- _Problem to solve_: Only certain lines below are wanted: those starting at the line containing "38 := by decide +kernel" and ending at the line containing "outputOf (exec (.ecbRead 1) s) = some ⟨.read (.sample 2), []⟩", both included, each retyped exactly.
· · · · · · ·
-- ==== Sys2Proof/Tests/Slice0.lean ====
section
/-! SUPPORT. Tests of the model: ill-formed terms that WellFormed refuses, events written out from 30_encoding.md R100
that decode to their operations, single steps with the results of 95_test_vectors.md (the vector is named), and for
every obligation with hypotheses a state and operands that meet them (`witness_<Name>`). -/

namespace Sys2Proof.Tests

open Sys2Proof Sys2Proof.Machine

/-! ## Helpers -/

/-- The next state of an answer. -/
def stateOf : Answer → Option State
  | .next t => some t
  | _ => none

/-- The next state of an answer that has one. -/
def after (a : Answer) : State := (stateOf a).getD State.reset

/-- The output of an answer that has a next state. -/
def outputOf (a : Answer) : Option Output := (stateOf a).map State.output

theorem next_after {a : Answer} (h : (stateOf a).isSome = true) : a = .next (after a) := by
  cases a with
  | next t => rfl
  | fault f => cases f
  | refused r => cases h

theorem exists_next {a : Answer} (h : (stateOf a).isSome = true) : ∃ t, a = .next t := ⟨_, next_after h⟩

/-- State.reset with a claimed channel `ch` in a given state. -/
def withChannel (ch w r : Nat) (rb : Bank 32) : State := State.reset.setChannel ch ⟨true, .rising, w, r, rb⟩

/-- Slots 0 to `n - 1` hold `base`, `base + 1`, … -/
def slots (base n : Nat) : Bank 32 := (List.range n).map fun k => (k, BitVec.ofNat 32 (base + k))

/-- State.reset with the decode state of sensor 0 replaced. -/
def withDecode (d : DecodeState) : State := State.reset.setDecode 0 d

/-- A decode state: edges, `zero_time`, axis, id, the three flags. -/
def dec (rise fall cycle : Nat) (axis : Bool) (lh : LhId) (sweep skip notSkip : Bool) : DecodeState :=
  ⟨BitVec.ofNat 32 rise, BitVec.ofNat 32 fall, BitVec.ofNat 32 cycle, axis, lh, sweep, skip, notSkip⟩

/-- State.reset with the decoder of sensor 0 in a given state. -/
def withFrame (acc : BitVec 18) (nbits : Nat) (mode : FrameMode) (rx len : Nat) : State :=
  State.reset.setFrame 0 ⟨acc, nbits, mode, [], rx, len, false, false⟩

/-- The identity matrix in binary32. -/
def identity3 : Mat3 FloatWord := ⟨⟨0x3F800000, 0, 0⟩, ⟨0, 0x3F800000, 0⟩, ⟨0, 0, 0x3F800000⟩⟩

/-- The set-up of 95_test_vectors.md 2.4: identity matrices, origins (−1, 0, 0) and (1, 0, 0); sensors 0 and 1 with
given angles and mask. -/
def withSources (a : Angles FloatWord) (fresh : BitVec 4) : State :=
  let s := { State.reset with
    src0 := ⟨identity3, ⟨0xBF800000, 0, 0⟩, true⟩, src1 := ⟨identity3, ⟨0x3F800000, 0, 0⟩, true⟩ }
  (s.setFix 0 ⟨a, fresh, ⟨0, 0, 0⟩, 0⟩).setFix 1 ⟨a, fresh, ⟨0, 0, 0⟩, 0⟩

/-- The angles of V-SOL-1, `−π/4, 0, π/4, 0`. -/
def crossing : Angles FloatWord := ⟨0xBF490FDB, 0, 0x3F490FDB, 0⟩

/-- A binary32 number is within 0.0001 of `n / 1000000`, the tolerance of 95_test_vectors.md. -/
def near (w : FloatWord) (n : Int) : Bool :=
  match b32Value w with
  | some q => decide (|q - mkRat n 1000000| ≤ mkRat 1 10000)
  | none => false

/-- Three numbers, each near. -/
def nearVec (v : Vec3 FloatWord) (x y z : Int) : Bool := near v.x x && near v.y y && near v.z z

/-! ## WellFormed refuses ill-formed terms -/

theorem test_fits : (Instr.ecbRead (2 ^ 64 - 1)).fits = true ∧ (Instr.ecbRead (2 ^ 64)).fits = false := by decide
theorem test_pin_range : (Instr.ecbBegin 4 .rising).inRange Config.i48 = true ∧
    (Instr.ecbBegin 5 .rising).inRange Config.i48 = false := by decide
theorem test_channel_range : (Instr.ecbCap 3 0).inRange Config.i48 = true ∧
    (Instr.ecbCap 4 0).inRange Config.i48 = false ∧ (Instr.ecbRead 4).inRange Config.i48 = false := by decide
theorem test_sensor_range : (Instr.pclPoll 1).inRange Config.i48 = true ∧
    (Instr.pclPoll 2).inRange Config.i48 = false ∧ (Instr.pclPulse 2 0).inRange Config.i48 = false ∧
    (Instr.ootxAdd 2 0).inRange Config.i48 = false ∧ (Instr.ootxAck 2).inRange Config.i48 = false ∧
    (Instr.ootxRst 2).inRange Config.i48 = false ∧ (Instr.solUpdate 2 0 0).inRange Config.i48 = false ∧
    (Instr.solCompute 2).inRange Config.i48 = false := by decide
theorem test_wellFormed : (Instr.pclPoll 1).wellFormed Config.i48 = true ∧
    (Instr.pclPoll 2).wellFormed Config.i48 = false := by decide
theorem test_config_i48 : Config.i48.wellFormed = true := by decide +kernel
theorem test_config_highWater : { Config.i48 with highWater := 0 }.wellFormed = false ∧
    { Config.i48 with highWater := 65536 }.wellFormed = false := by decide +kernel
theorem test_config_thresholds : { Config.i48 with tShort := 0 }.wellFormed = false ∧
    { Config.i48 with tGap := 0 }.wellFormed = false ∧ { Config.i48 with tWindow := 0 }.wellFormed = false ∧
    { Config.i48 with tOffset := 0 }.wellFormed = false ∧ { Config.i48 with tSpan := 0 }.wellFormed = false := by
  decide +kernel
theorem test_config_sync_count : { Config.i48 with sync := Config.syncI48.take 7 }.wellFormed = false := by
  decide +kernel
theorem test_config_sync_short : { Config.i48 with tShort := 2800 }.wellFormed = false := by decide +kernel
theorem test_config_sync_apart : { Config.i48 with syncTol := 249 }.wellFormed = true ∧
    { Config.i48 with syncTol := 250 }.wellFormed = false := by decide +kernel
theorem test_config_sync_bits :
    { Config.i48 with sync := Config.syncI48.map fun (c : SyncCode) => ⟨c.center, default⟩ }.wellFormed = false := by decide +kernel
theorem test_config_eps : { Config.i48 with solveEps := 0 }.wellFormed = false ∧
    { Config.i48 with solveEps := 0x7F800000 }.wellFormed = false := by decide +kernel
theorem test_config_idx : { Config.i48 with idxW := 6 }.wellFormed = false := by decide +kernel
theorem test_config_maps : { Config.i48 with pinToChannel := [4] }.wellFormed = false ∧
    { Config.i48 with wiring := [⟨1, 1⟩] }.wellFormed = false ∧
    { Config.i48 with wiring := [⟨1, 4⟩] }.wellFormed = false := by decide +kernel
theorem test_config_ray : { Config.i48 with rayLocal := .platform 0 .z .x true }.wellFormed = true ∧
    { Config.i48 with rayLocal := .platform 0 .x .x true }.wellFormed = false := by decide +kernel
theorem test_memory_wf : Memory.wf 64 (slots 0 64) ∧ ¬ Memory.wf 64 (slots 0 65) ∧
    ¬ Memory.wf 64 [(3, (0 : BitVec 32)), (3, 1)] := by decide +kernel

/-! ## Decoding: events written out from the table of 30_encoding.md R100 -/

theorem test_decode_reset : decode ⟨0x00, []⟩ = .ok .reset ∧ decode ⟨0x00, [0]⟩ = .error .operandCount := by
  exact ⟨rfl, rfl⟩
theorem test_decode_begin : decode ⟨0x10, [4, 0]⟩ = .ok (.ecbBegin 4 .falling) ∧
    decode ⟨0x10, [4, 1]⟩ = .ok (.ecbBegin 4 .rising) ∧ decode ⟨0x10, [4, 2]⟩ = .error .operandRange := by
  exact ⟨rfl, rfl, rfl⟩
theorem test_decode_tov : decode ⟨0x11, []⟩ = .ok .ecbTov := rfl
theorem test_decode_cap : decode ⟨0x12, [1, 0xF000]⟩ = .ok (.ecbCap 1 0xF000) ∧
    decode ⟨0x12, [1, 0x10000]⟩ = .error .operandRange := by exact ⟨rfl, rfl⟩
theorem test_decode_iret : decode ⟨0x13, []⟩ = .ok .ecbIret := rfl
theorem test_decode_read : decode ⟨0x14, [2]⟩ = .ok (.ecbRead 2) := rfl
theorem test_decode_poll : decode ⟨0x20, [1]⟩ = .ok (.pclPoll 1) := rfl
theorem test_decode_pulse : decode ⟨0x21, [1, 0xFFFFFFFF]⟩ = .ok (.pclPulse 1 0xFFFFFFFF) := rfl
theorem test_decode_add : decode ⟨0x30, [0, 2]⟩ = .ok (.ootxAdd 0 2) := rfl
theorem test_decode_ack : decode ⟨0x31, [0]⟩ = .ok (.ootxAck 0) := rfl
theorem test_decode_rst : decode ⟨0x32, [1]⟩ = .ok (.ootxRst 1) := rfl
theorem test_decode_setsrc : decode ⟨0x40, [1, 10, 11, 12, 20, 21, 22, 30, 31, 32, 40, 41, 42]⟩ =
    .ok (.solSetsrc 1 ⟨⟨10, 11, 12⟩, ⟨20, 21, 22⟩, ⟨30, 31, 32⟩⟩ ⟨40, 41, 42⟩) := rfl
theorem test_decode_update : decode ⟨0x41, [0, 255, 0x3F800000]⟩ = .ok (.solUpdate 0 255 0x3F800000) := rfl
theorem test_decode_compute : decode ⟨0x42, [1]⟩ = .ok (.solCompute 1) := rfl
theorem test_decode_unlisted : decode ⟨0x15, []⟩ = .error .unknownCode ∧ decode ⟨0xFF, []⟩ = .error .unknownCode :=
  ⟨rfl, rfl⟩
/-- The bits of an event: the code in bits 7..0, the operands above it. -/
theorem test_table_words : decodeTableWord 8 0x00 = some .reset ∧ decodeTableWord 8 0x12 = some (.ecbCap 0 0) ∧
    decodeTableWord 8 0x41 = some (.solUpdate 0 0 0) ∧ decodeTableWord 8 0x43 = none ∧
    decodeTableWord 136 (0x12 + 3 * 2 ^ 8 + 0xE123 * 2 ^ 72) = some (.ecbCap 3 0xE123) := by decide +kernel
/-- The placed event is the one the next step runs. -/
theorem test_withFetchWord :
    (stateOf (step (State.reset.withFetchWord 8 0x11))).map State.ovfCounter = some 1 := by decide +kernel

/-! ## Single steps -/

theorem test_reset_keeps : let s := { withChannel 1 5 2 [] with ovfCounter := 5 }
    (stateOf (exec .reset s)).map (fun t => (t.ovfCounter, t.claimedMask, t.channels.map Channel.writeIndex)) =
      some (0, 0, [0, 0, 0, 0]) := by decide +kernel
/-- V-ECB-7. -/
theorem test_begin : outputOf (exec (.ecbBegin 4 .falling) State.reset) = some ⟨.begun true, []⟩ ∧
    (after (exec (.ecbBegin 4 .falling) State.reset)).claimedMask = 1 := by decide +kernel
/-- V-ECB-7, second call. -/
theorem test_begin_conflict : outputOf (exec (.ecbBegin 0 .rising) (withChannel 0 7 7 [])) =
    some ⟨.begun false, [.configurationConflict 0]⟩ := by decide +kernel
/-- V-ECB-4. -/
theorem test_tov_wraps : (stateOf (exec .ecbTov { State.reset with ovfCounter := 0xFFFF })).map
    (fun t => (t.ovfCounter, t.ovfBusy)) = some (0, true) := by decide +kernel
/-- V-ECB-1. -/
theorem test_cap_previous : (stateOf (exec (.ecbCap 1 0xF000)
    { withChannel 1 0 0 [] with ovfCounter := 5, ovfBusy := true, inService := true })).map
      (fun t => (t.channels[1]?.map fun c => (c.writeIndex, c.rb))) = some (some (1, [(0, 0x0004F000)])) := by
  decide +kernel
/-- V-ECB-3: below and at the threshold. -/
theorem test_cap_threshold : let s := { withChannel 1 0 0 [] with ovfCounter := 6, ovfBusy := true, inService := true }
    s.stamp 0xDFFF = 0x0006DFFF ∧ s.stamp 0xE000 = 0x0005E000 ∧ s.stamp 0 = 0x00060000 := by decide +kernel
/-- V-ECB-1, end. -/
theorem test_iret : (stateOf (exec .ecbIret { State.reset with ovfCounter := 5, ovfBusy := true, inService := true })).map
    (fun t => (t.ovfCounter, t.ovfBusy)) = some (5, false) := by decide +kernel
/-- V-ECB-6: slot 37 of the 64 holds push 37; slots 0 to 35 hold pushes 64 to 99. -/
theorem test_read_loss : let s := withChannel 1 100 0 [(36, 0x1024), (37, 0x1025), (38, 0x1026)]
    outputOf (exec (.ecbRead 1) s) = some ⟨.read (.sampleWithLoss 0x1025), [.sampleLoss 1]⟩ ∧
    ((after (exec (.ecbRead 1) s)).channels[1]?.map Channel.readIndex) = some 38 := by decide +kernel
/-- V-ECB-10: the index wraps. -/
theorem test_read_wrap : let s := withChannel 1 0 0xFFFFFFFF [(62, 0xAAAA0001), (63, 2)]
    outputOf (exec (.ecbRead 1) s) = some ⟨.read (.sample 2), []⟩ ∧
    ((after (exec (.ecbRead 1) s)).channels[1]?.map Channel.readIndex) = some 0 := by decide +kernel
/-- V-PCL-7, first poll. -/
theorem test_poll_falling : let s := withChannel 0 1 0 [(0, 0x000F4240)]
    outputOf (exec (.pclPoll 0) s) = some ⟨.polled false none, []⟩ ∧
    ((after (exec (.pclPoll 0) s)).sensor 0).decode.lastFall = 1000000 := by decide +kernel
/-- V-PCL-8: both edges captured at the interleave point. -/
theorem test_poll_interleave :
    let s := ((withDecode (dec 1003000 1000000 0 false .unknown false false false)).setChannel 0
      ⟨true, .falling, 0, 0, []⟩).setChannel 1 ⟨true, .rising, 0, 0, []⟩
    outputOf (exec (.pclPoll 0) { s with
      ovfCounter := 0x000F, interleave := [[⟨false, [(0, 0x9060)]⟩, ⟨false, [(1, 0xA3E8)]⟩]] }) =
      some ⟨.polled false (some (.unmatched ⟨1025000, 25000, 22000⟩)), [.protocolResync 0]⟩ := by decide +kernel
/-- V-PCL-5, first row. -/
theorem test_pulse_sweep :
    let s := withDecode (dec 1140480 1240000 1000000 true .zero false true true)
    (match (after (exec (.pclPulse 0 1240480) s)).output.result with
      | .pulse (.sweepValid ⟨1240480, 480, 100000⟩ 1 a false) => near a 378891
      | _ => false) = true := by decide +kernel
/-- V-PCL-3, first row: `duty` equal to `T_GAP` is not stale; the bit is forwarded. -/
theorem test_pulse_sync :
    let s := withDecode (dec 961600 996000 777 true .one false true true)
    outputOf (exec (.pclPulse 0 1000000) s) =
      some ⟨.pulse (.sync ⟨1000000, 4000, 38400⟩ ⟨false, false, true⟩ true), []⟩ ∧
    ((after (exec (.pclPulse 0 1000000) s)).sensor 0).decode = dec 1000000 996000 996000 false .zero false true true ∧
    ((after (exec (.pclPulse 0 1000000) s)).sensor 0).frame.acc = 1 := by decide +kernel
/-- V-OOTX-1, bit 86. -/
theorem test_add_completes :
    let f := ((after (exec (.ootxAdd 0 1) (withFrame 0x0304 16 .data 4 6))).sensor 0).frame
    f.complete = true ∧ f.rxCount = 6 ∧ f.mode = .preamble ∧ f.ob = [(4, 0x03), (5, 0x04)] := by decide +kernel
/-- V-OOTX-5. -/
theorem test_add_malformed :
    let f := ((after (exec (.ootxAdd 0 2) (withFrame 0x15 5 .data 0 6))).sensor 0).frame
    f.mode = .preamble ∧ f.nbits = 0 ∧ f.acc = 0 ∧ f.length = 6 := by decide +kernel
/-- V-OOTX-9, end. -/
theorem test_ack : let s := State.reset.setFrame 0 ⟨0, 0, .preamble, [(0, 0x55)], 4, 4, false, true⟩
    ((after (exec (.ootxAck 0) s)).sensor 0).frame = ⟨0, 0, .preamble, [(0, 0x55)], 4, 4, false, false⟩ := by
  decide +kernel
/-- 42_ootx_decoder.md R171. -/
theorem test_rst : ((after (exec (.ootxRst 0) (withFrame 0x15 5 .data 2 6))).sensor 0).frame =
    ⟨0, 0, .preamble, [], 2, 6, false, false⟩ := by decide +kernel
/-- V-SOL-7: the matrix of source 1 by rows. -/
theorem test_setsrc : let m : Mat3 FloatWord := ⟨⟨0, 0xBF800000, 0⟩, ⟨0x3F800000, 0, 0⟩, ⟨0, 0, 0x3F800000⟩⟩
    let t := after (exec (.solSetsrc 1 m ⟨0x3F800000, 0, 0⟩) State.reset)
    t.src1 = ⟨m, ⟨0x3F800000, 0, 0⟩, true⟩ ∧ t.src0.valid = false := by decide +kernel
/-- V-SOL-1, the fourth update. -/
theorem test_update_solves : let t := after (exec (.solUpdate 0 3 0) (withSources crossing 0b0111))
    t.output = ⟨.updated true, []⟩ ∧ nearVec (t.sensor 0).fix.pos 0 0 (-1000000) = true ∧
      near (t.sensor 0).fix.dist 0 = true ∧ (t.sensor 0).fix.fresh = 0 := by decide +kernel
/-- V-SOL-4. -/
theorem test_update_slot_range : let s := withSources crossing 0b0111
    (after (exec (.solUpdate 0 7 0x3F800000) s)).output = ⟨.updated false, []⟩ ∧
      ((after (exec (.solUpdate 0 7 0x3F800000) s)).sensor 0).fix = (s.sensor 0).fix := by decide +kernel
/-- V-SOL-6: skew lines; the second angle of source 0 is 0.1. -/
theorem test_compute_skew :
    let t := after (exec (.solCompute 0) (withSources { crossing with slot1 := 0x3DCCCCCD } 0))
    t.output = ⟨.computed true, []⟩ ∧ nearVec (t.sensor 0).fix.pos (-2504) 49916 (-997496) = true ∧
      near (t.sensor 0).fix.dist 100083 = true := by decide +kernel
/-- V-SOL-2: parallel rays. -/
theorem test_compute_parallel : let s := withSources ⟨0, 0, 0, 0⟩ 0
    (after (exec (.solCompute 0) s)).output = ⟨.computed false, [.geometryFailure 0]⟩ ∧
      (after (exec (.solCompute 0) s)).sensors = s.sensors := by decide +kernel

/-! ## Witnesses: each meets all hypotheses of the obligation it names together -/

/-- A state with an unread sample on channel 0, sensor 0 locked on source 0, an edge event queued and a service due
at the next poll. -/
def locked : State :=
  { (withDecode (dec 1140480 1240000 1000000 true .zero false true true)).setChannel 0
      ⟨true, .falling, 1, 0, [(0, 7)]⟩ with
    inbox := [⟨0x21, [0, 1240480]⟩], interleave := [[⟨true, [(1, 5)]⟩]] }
· · · · · · ·
- _The completed task_:
    ((after (exec (.ecbRead 1) s)).channels[1]?.map Channel.readIndex) = some 38 := by decide +kernel
/-- V-ECB-10: the index wraps. -/
theorem test_read_wrap : let s := withChannel 1 0 0xFFFFFFFF [(62, 0xAAAA0001), (63, 2)]
    outputOf (exec (.ecbRead 1) s) = some ⟨.read (.sample 2), []⟩ ∧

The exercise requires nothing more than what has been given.